- Opening Delimiter -

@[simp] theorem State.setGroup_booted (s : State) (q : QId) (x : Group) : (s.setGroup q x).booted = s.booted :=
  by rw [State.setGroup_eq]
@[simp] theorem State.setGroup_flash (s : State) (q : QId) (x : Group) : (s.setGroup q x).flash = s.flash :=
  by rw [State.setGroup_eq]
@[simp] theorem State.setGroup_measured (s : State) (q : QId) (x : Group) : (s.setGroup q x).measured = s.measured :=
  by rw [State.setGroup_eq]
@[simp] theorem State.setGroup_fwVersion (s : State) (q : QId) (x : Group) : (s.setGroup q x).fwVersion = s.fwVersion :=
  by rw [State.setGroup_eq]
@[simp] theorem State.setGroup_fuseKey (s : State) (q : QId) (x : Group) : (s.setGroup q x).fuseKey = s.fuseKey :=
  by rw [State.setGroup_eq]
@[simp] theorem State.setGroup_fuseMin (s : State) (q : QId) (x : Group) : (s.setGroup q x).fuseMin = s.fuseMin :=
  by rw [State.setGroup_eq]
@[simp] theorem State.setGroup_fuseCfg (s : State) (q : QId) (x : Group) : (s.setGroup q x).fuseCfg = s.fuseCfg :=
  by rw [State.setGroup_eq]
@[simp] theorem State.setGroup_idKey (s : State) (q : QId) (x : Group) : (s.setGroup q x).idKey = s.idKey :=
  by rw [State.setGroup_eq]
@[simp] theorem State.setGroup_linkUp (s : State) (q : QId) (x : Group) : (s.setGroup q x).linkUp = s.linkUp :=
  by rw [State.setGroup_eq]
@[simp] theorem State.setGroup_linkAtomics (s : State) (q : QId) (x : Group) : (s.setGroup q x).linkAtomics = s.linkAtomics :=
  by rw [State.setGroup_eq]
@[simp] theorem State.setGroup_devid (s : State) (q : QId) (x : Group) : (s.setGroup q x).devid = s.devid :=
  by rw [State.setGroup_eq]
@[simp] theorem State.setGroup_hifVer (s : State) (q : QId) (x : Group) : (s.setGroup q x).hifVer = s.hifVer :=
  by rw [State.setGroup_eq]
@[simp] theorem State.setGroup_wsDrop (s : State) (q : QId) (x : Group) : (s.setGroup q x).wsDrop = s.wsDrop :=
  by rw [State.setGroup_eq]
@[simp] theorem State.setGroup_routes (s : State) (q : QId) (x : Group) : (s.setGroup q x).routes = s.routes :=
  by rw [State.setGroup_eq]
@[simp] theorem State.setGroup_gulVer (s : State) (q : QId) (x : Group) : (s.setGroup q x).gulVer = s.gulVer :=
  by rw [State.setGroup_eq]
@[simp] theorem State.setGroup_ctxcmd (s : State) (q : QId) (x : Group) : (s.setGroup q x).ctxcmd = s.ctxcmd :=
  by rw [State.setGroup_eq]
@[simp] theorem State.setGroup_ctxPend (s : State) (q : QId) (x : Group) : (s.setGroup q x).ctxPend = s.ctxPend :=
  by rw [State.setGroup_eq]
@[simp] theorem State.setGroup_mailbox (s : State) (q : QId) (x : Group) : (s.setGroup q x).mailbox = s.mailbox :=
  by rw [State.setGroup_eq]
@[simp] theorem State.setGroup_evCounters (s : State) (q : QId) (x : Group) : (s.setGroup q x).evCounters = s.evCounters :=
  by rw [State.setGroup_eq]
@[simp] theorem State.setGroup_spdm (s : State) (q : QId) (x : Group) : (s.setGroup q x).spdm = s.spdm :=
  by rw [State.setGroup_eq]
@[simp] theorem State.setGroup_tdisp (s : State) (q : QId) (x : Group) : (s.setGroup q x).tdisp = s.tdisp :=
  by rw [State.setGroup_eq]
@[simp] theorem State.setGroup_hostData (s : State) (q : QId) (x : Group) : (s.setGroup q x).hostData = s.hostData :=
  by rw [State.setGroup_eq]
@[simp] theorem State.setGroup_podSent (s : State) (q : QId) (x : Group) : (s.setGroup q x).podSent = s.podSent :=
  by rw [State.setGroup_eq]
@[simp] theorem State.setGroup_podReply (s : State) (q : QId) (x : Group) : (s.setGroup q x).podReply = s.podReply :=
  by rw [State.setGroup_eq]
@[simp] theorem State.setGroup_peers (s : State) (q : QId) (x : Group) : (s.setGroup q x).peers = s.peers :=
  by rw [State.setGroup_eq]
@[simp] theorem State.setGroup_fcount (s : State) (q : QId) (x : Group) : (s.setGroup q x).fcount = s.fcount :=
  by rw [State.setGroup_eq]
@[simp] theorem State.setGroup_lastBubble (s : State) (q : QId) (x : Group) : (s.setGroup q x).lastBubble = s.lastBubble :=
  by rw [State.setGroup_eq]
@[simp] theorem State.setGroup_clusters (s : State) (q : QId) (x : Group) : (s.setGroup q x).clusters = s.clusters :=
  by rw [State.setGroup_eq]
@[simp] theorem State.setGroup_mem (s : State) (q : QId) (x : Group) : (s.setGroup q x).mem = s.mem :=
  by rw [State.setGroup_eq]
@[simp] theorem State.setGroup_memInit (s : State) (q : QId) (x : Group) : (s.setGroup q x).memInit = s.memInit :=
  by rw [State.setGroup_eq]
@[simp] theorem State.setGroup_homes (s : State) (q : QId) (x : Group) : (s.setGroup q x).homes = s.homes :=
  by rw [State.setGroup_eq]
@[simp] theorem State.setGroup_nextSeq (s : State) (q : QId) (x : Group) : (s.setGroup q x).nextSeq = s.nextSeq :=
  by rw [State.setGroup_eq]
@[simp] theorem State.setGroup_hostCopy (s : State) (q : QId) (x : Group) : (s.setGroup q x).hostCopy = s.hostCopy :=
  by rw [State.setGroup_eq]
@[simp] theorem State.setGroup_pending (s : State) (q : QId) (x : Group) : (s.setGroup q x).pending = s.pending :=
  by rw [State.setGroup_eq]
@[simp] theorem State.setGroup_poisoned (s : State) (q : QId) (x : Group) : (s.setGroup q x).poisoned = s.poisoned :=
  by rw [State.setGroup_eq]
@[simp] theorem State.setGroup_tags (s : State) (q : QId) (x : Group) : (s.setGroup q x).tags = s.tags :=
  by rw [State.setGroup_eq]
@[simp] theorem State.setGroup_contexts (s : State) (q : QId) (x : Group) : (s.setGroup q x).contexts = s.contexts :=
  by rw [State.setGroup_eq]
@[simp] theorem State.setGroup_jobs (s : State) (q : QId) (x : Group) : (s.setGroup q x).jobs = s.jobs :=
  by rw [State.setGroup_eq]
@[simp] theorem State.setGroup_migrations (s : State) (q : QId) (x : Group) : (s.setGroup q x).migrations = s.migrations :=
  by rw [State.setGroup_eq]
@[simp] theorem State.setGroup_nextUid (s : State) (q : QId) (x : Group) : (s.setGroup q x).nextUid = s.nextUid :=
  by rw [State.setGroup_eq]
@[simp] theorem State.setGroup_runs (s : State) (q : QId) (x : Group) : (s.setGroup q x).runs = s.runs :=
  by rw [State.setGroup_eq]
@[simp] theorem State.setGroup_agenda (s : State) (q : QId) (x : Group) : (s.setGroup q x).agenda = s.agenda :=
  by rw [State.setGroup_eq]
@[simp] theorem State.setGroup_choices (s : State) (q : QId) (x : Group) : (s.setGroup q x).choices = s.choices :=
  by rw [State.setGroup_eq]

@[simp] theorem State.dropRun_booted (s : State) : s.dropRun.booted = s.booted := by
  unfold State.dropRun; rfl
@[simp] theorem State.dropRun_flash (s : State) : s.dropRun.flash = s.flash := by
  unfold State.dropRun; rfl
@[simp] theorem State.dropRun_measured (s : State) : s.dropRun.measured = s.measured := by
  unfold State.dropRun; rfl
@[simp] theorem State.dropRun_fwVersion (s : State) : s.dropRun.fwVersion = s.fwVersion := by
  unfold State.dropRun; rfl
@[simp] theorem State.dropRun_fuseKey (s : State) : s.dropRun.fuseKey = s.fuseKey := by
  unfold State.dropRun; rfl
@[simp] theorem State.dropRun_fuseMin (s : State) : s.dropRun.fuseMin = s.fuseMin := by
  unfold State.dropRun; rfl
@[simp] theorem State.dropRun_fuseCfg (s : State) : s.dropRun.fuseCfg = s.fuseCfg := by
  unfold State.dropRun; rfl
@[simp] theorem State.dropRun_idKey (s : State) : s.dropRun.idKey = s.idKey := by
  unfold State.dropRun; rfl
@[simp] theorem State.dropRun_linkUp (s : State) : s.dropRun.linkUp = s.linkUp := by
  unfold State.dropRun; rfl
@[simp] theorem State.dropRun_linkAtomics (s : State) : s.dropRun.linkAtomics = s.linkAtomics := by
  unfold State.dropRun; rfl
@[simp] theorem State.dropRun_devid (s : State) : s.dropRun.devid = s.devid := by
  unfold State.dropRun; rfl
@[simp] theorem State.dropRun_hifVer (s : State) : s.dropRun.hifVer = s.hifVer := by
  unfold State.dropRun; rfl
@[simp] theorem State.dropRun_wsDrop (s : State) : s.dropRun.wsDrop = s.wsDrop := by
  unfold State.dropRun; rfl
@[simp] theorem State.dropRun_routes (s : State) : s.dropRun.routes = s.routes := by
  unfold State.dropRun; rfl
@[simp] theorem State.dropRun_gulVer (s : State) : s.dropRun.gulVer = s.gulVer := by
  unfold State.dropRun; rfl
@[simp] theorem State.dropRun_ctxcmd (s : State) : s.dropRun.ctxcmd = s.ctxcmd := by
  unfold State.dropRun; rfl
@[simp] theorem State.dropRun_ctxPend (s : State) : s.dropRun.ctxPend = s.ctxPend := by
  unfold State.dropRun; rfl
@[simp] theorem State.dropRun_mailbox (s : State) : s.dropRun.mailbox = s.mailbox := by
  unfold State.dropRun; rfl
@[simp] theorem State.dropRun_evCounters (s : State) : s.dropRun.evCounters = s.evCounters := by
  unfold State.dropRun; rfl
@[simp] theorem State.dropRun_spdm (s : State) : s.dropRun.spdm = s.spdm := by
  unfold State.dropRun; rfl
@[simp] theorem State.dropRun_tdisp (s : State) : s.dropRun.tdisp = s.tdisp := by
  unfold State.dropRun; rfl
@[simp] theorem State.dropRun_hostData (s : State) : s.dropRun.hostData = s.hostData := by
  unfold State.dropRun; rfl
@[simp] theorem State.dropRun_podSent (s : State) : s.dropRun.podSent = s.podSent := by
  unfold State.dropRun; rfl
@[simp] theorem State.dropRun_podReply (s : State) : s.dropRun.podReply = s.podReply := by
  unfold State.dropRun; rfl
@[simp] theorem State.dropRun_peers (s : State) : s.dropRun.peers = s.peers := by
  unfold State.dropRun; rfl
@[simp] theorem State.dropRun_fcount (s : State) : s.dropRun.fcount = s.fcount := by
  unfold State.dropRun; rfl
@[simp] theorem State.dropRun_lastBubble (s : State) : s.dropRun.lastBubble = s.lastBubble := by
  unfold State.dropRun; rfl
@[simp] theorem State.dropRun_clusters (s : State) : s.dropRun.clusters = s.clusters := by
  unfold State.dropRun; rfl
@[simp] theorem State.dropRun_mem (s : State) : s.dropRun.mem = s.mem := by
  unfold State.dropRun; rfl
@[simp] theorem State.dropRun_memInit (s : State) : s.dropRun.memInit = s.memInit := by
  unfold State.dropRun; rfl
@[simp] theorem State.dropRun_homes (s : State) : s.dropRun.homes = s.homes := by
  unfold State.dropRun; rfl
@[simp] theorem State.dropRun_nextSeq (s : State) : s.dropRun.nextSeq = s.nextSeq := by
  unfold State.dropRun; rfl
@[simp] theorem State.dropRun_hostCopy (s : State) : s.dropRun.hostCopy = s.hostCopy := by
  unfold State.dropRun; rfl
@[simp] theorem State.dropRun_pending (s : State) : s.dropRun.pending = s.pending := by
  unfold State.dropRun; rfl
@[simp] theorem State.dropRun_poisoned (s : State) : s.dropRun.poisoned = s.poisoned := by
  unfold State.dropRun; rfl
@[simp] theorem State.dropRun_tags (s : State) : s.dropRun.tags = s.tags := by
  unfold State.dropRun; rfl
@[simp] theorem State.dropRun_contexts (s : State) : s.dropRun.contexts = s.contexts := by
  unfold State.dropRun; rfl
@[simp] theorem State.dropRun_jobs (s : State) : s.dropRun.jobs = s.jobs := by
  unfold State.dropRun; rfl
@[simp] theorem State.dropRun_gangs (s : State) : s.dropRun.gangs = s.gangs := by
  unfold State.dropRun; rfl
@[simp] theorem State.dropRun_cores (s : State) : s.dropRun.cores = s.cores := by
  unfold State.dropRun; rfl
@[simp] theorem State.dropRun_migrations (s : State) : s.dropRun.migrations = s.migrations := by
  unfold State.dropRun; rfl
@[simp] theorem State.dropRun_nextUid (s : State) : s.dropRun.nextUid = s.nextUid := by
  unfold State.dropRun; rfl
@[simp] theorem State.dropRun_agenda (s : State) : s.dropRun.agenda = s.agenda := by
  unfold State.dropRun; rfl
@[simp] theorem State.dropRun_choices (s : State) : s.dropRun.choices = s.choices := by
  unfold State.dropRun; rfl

- Closing Delimiter -
- Opening Delimiter -

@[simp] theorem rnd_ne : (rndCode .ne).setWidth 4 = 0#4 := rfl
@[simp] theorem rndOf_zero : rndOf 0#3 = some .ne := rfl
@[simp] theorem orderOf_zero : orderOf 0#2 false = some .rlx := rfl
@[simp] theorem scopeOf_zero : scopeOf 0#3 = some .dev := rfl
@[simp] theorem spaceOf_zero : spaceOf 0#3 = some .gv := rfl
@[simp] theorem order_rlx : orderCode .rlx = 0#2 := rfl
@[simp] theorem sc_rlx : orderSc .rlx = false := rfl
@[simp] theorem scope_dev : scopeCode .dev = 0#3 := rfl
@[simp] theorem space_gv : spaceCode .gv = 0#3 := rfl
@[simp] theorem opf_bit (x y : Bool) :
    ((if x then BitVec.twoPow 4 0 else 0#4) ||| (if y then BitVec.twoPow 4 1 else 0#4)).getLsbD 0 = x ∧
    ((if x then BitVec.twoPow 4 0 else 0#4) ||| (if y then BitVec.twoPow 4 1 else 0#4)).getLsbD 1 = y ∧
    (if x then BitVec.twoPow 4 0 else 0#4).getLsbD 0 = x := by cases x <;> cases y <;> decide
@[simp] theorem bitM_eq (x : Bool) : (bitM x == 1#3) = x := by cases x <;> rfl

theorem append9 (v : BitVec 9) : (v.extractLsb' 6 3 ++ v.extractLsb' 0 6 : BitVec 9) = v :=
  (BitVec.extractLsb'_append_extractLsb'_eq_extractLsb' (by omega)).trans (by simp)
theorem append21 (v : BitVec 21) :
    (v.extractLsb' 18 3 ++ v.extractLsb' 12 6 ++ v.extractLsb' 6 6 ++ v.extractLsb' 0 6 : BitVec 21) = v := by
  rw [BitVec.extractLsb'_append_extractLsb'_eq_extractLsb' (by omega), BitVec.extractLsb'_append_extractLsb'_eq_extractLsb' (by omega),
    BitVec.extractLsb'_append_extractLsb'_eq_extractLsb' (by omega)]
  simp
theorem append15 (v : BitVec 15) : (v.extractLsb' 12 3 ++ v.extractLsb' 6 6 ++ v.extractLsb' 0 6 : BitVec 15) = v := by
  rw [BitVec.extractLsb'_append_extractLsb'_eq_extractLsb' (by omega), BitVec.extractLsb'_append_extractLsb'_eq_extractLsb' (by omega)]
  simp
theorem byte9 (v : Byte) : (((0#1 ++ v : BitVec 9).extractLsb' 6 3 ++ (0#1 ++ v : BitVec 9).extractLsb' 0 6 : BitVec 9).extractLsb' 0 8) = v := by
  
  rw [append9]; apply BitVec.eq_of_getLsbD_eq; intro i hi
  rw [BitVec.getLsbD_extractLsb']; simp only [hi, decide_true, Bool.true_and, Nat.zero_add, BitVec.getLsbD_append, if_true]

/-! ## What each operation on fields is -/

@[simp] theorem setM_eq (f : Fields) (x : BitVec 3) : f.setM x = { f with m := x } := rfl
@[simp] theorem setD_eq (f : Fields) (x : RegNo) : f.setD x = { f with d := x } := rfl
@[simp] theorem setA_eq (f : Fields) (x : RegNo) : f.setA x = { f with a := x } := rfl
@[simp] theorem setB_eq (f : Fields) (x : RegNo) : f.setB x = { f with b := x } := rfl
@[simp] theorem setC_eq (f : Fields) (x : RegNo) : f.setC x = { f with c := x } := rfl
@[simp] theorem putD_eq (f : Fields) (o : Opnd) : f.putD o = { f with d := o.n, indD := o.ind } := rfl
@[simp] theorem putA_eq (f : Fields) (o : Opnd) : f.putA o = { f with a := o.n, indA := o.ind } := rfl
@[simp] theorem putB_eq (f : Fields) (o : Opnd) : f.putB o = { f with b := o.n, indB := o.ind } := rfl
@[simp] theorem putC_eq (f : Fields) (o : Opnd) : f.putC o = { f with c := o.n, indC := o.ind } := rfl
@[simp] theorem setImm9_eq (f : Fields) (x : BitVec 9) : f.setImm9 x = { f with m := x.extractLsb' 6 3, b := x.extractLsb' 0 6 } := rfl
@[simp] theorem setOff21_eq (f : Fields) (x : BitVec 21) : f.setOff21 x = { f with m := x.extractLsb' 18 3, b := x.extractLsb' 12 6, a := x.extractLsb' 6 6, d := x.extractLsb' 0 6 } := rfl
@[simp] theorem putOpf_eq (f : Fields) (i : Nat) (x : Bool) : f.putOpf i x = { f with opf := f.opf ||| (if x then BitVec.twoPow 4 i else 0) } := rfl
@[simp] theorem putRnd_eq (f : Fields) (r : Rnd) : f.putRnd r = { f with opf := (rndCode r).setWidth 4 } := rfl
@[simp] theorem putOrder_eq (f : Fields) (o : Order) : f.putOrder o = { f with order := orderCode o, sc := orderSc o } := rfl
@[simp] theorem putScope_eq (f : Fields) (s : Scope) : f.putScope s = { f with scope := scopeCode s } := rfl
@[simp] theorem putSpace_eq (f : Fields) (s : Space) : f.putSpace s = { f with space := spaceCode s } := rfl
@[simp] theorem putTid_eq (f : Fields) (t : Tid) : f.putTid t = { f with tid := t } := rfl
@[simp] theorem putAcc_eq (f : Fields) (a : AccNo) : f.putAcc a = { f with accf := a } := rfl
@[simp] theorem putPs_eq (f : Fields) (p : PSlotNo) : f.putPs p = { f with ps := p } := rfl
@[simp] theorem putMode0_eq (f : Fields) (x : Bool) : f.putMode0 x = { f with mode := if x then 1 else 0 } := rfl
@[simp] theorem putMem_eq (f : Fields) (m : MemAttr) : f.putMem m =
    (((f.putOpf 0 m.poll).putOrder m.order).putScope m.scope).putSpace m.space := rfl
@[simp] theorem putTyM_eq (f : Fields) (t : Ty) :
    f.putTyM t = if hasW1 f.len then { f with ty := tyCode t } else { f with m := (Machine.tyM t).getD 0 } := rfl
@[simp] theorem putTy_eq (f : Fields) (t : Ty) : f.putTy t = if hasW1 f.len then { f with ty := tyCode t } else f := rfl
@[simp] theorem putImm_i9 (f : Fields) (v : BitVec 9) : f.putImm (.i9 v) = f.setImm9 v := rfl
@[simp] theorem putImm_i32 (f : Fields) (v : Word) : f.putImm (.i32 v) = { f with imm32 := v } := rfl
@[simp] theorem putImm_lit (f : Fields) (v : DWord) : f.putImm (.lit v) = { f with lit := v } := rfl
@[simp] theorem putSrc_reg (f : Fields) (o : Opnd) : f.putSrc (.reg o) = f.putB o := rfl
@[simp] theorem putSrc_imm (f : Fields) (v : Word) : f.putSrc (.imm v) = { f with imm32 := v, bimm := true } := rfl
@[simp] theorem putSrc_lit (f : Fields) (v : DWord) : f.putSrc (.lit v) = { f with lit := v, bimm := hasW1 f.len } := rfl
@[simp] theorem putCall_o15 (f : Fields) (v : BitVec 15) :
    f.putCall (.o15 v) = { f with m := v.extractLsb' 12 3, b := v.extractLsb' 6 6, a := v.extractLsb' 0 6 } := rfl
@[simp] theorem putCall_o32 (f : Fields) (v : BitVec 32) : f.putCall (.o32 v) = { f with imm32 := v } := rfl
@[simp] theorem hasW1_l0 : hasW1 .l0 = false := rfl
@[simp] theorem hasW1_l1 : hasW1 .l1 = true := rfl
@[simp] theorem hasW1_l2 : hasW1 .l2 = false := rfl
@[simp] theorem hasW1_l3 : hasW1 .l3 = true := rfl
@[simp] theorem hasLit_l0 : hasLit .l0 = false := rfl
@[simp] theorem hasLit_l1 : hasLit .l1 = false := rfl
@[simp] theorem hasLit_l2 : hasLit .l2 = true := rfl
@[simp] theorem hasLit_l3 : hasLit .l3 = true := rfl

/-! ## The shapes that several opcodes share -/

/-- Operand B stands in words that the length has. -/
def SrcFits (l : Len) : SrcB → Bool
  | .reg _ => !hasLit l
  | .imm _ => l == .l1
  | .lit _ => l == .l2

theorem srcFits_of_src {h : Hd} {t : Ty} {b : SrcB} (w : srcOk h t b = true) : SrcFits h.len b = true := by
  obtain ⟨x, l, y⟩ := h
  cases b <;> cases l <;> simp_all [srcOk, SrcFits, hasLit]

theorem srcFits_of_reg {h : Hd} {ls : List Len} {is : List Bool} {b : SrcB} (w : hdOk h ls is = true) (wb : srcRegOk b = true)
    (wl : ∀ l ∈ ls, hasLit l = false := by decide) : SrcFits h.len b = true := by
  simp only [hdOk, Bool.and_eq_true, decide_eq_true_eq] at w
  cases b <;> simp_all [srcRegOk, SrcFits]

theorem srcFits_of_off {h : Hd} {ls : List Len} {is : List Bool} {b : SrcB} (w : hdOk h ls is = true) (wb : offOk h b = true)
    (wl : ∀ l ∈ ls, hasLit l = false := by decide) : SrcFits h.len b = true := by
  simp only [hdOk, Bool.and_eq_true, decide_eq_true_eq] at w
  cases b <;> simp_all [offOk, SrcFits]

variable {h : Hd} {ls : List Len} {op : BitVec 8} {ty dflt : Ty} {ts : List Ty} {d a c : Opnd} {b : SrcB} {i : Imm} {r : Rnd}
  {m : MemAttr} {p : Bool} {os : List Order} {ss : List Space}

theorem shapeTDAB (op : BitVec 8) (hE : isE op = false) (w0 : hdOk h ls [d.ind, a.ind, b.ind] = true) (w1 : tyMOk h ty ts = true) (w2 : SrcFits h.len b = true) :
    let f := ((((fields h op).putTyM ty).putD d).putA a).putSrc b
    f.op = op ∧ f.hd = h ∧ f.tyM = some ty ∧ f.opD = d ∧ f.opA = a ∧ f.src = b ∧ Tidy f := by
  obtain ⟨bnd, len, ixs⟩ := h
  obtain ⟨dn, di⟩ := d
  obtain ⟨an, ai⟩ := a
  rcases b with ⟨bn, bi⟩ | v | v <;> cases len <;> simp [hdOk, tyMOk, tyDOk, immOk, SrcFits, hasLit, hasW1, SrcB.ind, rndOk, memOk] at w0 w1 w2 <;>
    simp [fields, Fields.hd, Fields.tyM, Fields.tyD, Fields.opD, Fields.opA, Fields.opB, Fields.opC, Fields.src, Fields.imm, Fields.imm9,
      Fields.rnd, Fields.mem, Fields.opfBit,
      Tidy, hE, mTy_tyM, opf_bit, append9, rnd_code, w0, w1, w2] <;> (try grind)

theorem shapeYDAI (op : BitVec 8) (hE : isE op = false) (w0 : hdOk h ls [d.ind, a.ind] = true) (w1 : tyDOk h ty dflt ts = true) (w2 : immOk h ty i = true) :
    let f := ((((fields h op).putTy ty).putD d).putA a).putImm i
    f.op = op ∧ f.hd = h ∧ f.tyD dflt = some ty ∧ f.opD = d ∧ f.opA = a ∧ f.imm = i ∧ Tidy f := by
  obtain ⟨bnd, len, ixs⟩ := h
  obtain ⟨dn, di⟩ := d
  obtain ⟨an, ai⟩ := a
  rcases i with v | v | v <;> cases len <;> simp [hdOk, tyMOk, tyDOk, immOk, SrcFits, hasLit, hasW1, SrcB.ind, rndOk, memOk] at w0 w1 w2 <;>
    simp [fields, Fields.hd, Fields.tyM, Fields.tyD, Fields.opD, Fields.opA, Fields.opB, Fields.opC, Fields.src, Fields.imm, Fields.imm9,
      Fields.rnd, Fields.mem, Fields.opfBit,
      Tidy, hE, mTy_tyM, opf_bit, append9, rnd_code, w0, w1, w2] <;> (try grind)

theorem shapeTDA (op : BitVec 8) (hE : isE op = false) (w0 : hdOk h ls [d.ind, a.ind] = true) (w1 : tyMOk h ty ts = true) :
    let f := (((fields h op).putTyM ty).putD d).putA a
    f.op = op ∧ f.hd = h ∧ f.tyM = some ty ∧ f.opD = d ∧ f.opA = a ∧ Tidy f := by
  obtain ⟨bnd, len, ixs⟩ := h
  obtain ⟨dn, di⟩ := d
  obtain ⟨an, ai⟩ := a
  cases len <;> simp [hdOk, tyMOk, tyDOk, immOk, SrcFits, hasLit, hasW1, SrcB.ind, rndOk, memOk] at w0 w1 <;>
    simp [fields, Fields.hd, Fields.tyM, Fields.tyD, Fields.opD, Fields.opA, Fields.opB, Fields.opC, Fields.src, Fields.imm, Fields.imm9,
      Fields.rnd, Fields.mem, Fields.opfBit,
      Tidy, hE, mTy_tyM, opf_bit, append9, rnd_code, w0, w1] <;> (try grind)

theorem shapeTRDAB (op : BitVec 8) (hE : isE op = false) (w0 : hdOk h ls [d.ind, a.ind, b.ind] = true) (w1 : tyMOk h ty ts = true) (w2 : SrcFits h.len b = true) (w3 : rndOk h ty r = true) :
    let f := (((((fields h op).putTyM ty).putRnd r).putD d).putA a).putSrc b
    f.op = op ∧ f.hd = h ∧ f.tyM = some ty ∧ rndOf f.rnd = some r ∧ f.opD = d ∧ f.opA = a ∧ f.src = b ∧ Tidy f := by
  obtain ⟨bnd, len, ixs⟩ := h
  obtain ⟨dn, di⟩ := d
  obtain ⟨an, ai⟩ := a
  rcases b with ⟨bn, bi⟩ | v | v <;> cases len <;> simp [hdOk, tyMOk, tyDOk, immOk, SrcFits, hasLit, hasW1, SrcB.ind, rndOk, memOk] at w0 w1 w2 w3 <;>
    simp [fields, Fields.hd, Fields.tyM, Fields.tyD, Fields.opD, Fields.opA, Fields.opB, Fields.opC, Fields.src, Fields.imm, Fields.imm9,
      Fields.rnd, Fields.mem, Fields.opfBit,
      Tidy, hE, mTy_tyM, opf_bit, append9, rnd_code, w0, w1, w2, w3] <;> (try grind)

- Closing Delimiter -

What is expected: In the material above, transcribe exactly the lines beginning at the one with "else f := rfl" and ending at the one with "f.putCall (.o15 v)", both included.

Answer space:
@[simp] theorem putTy_eq (f : Fields) (t : Ty) : f.putTy t = if hasW1 f.len then { f with ty := tyCode t } else f := rfl
@[simp] theorem putImm_i9 (f : Fields) (v : BitVec 9) : f.putImm (.i9 v) = f.setImm9 v := rfl
@[simp] theorem putImm_i32 (f : Fields) (v : Word) : f.putImm (.i32 v) = { f with imm32 := v } := rfl
@[simp] theorem putImm_lit (f : Fields) (v : DWord) : f.putImm (.lit v) = { f with lit := v } := rfl
@[simp] theorem putSrc_reg (f : Fields) (o : Opnd) : f.putSrc (.reg o) = f.putB o := rfl
@[simp] theorem putSrc_imm (f : Fields) (v : Word) : f.putSrc (.imm v) = { f with imm32 := v, bimm := true } := rfl
@[simp] theorem putSrc_lit (f : Fields) (v : DWord) : f.putSrc (.lit v) = { f with lit := v, bimm := hasW1 f.len } := rfl
@[simp] theorem putCall_o15 (f : Fields) (v : BitVec 15) :
    f.putCall (.o15 v) = { f with m := v.extractLsb' 12 3, b := v.extractLsb' 6 6, a := v.extractLsb' 0 6 } := rfl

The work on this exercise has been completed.